Following transfer to the substrate, the ink composition is then
cured by exposing the image on the substrate to radiation. For
example, radiation having an appropriate wavelength, mainly the
wavelength at which the ink initiator absorbs radiation, may be
used. This initiates the curing reaction of the ink composition.

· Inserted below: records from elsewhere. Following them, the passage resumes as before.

/-- Two results that meet in D18 under RRB = 0, and a flag result alone. -/
def meeting : SpSt :=
  { pend := [{ due := 1, rank := 2, iss := 0, dest := .d 18, val := 1 }, { due := 1, rank := 0, iss := 0, dest := .d 18, val := 2 },
      { due := 1, rank := 2, iss := 0, dest := .flag 3, val := 1 }, { due := 1, rank := 1, iss := 0, dest := .ac 3, val := 1 },
      { due := 2, rank := 1, iss := 0, dest := .d 18, val := 5 }] }

theorem witness_NamesRotate :
    15 < 16 ∧ 16 ≤ 16 ∧ 16 < 32 ∧ 31 < 32 ∧ 16 ≤ 30 ∧ 30 < 31 ∧ (meeting.setSreg rRRB 1).rrb = (meeting.rrb + 1) % 16
      ∧ (({} : SpSt).setSreg rRRB 0).rrb = ((({} : SpSt).setSreg rRRB 15).rrb + 1) % 16
      ∧ ∃ l ∈ meeting.pend, l.dest = .d 18 ∧ ∀ m ∈ meeting.pend, m.meets l = true → m = l := by
  decide +kernel

theorem witness_ResultsMeet :
    (∃ l ∈ meeting.pend, (∀ m ∈ meeting.pend, m.meets l = true → m = l ∨ l.beats m = true) ∧ l.dest = .d 18
        ∧ ∃ m ∈ meeting.pend, m.meets l = true ∧ l.beats m = true ∧ ∀ x ∈ meeting.pend, x.due = l.due → x.dest ≠ .sr rSPSTAT)
      ∧ (∃ l ∈ meeting.pend, (∀ m ∈ meeting.pend, m.meets l = true → m = l ∨ l.beats m = true) ∧ l.dest = .ac 3)
      ∧ (∃ l ∈ meeting.pend, (∀ m ∈ meeting.pend, m.meets l = true → m = l ∨ l.beats m = true) ∧ l.dest = .flag 3
        ∧ ∀ m ∈ meeting.pend, m.due = l.due → m.dest ≠ .sr rFLAGS) := by
  decide +kernel

/-- In a handler at 0x7FE, with one return address and level 0 active from 4 to the bundle at 9. -/
def sp1 : SpSt := { sp0 with pc := 0x7FE, inHandler := true, rstack := [7], sr := [(0x40, 3), (rLS, 4), (rLE, 9), (rSPMODE, 3)] }

theorem witness_BranchesAndCalls :
    tRuns [.br 0x7FF, .call 0] ∧ ((spWith sp0).atIssue 0).pc < 0x7FF ∧ ((spWith sp1).atIssue 0).pc < 0x7FF
      ∧ ((spWith sp1).atIssue 0).rstack = [] ++ [7] ∧ Runs (spWith sp1) 0 (({} : Bundle).withT 0 .ret) 0
      ∧ ((spWith sp1).atIssue 0).levels = [0] ∧ Runs (spWith sp1) 0 (({} : Bundle).withT 0 (.lexit 0)) 0
      ∧ Runs (spWith sp1) 0 (({} : Bundle).withT 0 .iret) 0
      ∧ (∀ d ∈ [After.jump 0x7FF, After.iret], slotBundle (.nop 0 true 0 {}) = some (0, {}) ∧ Issues (spWith { sp1 with delay := some d }) 0 {}
        ∧ (((spWith { sp1 with delay := some d }).atIssue 0).holds ({} : Bundle).t.pred && ({} : Bundle).isDone) = false
        ∧ ((spWith { sp1 with delay := some d }).atIssue 0).delay = some d) := by
  dsimp only [tRuns, Runs, Issues, Flows, Live]; and_intros <;> decide +kernel

theorem witness_LoopsTakeALevel :
    (∀ sr ∈ [[], [(0x40, 1), (rLE, 9)]], ∀ op ∈ [TOp.loop true 20 0x3FF, .loop false 20 0, .loopd true 20 1, .loopd false 20 0],
        Runs (spWith { sp0 with sr := sr }) 0 (({} : Bundle).withT 0 op) 0)
      ∧ (∀ op ∈ [TOp.loop true 20 1, .loopd false 20 1], ∀ sp ∈ [{ sp0 with sr := [(0x40, 1), (0x41, 0xFFFF), (rLE, 0x90009)] }], ∀ b ∈ [({} : Bundle).withT 0 op],
        b.legal = true ∧ sp.delay = none ∧ b.t.op.endBelow 0 = false ∧ (∀ v ∈ sp.levels, sp.stop v ≠ 0) ∧ sp.holds b.t.pred = true
          ∧ sp.lc 0 ≠ 0 ∧ sp.lc 1 ≠ 0) := by
  dsimp only [Runs, Issues, Flows, Live]; and_intros <;> decide +kernel

/-- At the end address of level 1, which is inside level 0. -/
def atEnd : SpSt := { sp0 with pc := 9, sr := [(0x40, 3), (0x41, 2), (rLS, 0x40002), (rLE, 0x8009000C), (rRRB, 15), (rSPMODE, 3)] }

theorem witness_IterationsEnd :
    (∀ x ∈ [atEnd, sp0, { atEnd with pc := 0x7FE }], slotBundle (.nop 0 true 0 {}) = some (0, {}) ∧ Issues (spWith x) 0 {}
        ∧ (((spWith x).atIssue 0).holds ({} : Bundle).t.pred && ({} : Bundle).isDone) = false ∧ ({} : Bundle).t.op.isControl = false
        ∧ ((spWith x).atIssue 0).delay = none)
      ∧ ((spWith atEnd).atIssue 0).levels = [1, 0] ∧ ((spWith atEnd).atIssue 0).pc = ((spWith atEnd).atIssue 0).stop 1
      ∧ 1 < ((spWith atEnd).atIssue 0).lc 1
      ∧ (∀ v ∈ ((spWith { atEnd with pc := 0x7FE }).atIssue 0).levels,
        ((spWith { atEnd with pc := 0x7FE }).atIssue 0).pc ≠ ((spWith { atEnd with pc := 0x7FE }).atIssue 0).stop v)
      ∧ ((spWith { atEnd with pc := 0x7FE }).atIssue 0).pc < 0x7FF := by
  dsimp only [Issues, Live]; and_intros <;> decide +kernel

/-- One of two gather entries and the header have landed, and one transfer is outstanding. -/
def waits : SpSt := { sp0 with gLen := 2, gNext := 1, far := [{ toGrid := true, addr := 0x10000000, isY := false, loc := 0, len := 1 }] }

theorem witness_EndsAndWaits :
    Issues (spWith sp0) 0 (({} : Bundle).withT 0 .sdone) ∧ ((spWith sp0).atIssue 0).holds 0 = true
      ∧ Runs (spWith waits) 0 (({} : Bundle).withT 0 (.swait 0)) 0 ∧ ((spWith waits).atIssue 0).landed 0 = true
      ∧ Runs (spWith waits) 0 (({} : Bundle).withT 0 (.fwait 1)) 0 ∧ ((spWith waits).atIssue 0).far.length ≤ 1
      ∧ ((spWith waits).atIssue 0).landed 1 = false
      ∧ ((spWith waits).atIssue 0).bundleFault ((spWith waits).atIssue 0).pc (({} : Bundle).withT 0 (.swait 1)) = none
      ∧ 0 < ((spWith waits).atIssue 0).far.length
      ∧ ((spWith waits).atIssue 0).bundleFault ((spWith waits).atIssue 0).pc (({} : Bundle).withT 0 (.fwait 0)) = none
      ∧ ((spWith waits).atIssue 0).holds 0 = true
      ∧ (∀ inT : Bool, Runs (spWith sp0) 0 (if inT then { ({} : Bundle) with t := { pred := 0, op := .nop } } else { ({} : Bundle) with a := { pred := 0, op := .nop } }) 0) := by
  dsimp only [Runs, Issues, Flows, Live]; and_intros <;> decide +kernel

theorem witness_FalsePredicates :
    Live (spWith sp0) .sp 0 ∧ ((spWith sp0).atIssue 0).holds 8 = false ∧ Issues (spWith sp0) 0 (({} : Bundle).withA 8 (.add 0 1 2))
      ∧ Issues (spWith sp0) 0 (({} : Bundle).withT 8 (.movi 1 5)) ∧ (∀ dr p am imm, TOp.movi 1 5 ≠ .ldc dr p am imm ∧ TOp.movi 1 5 ≠ .stc dr p am imm)
      ∧ Issues (spWith sp0) 0 (({} : Bundle).withT 8 (.ldc 1 0 0 0)) ∧ Issues (spWith sp0) 0 (({} : Bundle).withT 8 (.stc 1 0 1 0))
      ∧ ({ pred := 8, op := .mac, lm := 2 } : MSlot).pred = 8 ∧ Issues (spWith sp0) 0 (({} : Bundle).withM true { pred := 8, op := .mac, lm := 2 }) := by
  dsimp only [Issues, Live]
  refine ⟨by decide +kernel, by decide +kernel, by decide +kernel, by decide +kernel, by simp, by decide +kernel⟩

theorem witness_IssueFrame :
    slotBundle (.stx 0 0 1 0 0 0 {}) = some (0, ({} : Bundle).withT 0 (.stx 1 0 0 0)) ∧ (∃ t, exec (.stx 0 0 1 0 0 0 {}) (spWith sp0) = .next t) :=
  ⟨rfl, _, rfl⟩

theorem witness_BundleFaults :
    (∀ op ∈ [TOp.ret, .iret], ∃ f, ((spWith sp0).atIssue 0).bundleFault ((spWith sp0).atIssue 0).pc (({} : Bundle).withT 0 op) = some f)
      ∧ slotBundle (.ret 0 0 {}) = some (0, ({} : Bundle).withT 0 .ret) ∧ Live (spWith sp0) .sp 0 ∧ ((spWith sp0).stage.sp 0).active = true
      ∧ ((spWith sp0).stage.sp 0).entryDue = false ∧ decodeBundle 0x0A000000 = none
      ∧ (∀ op ∈ [TOp.br 0, .call 0, .ret, .loop false 20 1, .iret], ∀ b ∈ [({} : Bundle).withT 0 op],
        b.legal = true ∧ atEnd.delay = none ∧ b.t.op.endBelow 9 = false ∧ b.t.op.endBarred = true ∧ 1 ∈ atEnd.levels ∧ atEnd.stop 1 = 9)
      ∧ (∀ sp ∈ [{ sp0 with rstack := [1, 2, 3, 4] }], ∀ op ∈ [TOp.call 0, .ret, .iret], ∀ b ∈ [({} : Bundle).withT 0 op],
        b.legal = true ∧ sp.delay = none ∧ b.t.op.endBelow 0 = false ∧ (∀ v ∈ sp.levels, sp.stop v ≠ 0) ∧ sp.holds b.t.pred = true
          ∧ 4 ≤ sp.rstack.length ∧ sp0.rstack = [] ∧ sp.inHandler = false) := by
  refine ⟨?_, rfl, ?_⟩
  · intro op h
    simp only [List.mem_cons, List.not_mem_nil, or_false] at h
    rcases h with rfl | rfl
    · exact ⟨cRS_UNDER, by decide +kernel⟩
    · exact ⟨cIRET_OUT, by decide +kernel⟩
  · dsimp only [Live]; and_intros <;> decide +kernel

theorem witness_InterruptEntries :
    (∀ x ∈ [{ sp0 with flt := some (15, 2047) }, { sp0 with flt := some (15, 2047), inHandler := true },
          { sp0 with brk := true, pc := 2047, sr := [(rSPMODE, 0x20)] }, { sp0 with mbox := true, pc := 2047, sr := [(rSPMODE, 0x10)] }],
        Live (spWith x) .sp 0 ∧ ((spWith x).stage.sp 0).landAll.rstack.length ≤ 4)
      ∧ ({ sp0 with flt := some (15, 2047) }).flt = some (15, 2047) ∧ sp0.inHandler = false ∧ 15 < 16 ∧ 2047 < 2048 ∧ sp0.flt = none ∧ sp0.run = .running
      ∧ ({ sp0 with brk := true, pc := 2047, sr := [(rSPMODE, 0x20)] } : SpSt).breakDue = true
      ∧ ({ sp0 with mbox := true, pc := 2047, sr := [(rSPMODE, 0x10)] } : SpSt).breakDue = false
      ∧ ({ sp0 with mbox := true, pc := 2047, sr := [(rSPMODE, 0x10)] } : SpSt).mboxDue = true := by
  dsimp only [Live]; and_intros <;> decide +kernel

/-! ### The whole machine -/

/-- The AVSBus has failed three times at a read, and the bus runs. -/
def avsLost : State := on { lit with level := { loop := .level, frames := [.voltageRead], attempts := 3 } }

theorem witness_DieHeld :
    ({ ({} : Stage) with sup := { state := .off } } : Stage).dieUp = false ∧ outsideDie (.lvlCfgWrite ⟨0, 0⟩ 0) = false
      ∧ (on { ({} : Stage) with sup := { state := .off } }).pending = [] := by
  decide +kernel

theorem witness_HealthRises :
    ∃ t, avsLost.stage.dieUp = true ∧ t.stage.dieUp = true ∧ step { avsLost with pending := [.avsFrameResponse false 0] } = .next t
      ∧ pageOf 0x2D1 = some (.level, 0) ∧ bit (avsLost.stage.healthAt 0x2D1) 0 = false ∧ bit (t.stage.healthAt 0x2D1) 0 = true
      ∧ avsLost.stage.anyDegraded = false ∧ t.stage.anyDegraded = true :=
  ⟨_, by decide +kernel, by decide +kernel, rfl, by decide +kernel, by decide +kernel, by decide +kernel, by decide +kernel, by decide +kernel⟩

The radiation exposure need not be long, and may occur for example,
about 0.05 to about 10 seconds, such as from about 0.2 to about 2
seconds. These exposure times are more often expressed as substrate
speeds of the ink composition passing under a UV lamp. For example,
the microwave energized, doped mercury bulbs available from UV
Fusion are placed in an elliptical mirror assembly that is 10 cm
wide; multiple units may be placed in series. Thus, a belt speed of
0.1 ms-1 would require 1 second for a point on an image to pass
under a single unit, while a belt speed 4.0 ms-1 would require 0.2
seconds to pass under four bulb assemblies. The energy source used
to initiate crosslinking of the radiation curable components of the
composition can be actinic, for example, radiation having a
wavelength in the ultraviolet or visible region of the spectrum,
accelerated particles, for example, electron beam radiation,
thermal, for example, heat or infrared radiation, or the like. In
embodiments, the energy is actinic radiation because such energy
provides excellent control over the initiation and rate of
crosslinking. Suitable sources of actinic radiation include mercury
lamps, xenon lamps, carbon arc lamps, tungsten filament lamps,
lasers, light emitting diodes, sunlight, electron beam emitters and
the like. The curing light may be filtered, if desired or
necessary. The curable components of the ink composition react to
from a cured or cross-linked network of appropriate hardness. In
embodiments, the curing is substantially complete to complete,
i.e., at least 75% of the curable components are cured (reacted
and/or cross-linked). This allows the ink composition to be
substantially hardened, and thereby to be much more scratch
resistant.
[0076] Transfer from the intermediate-transfer member to the final
recording substrate can be made by any desired or suitable method,
such as by passing the final recording substrate through a nip
formed by the intermediate-transfer member and a back member, which
can be of any desired or effective configuration, such as a drum or
roller, a belt or web, a flat surface or platen, or the like.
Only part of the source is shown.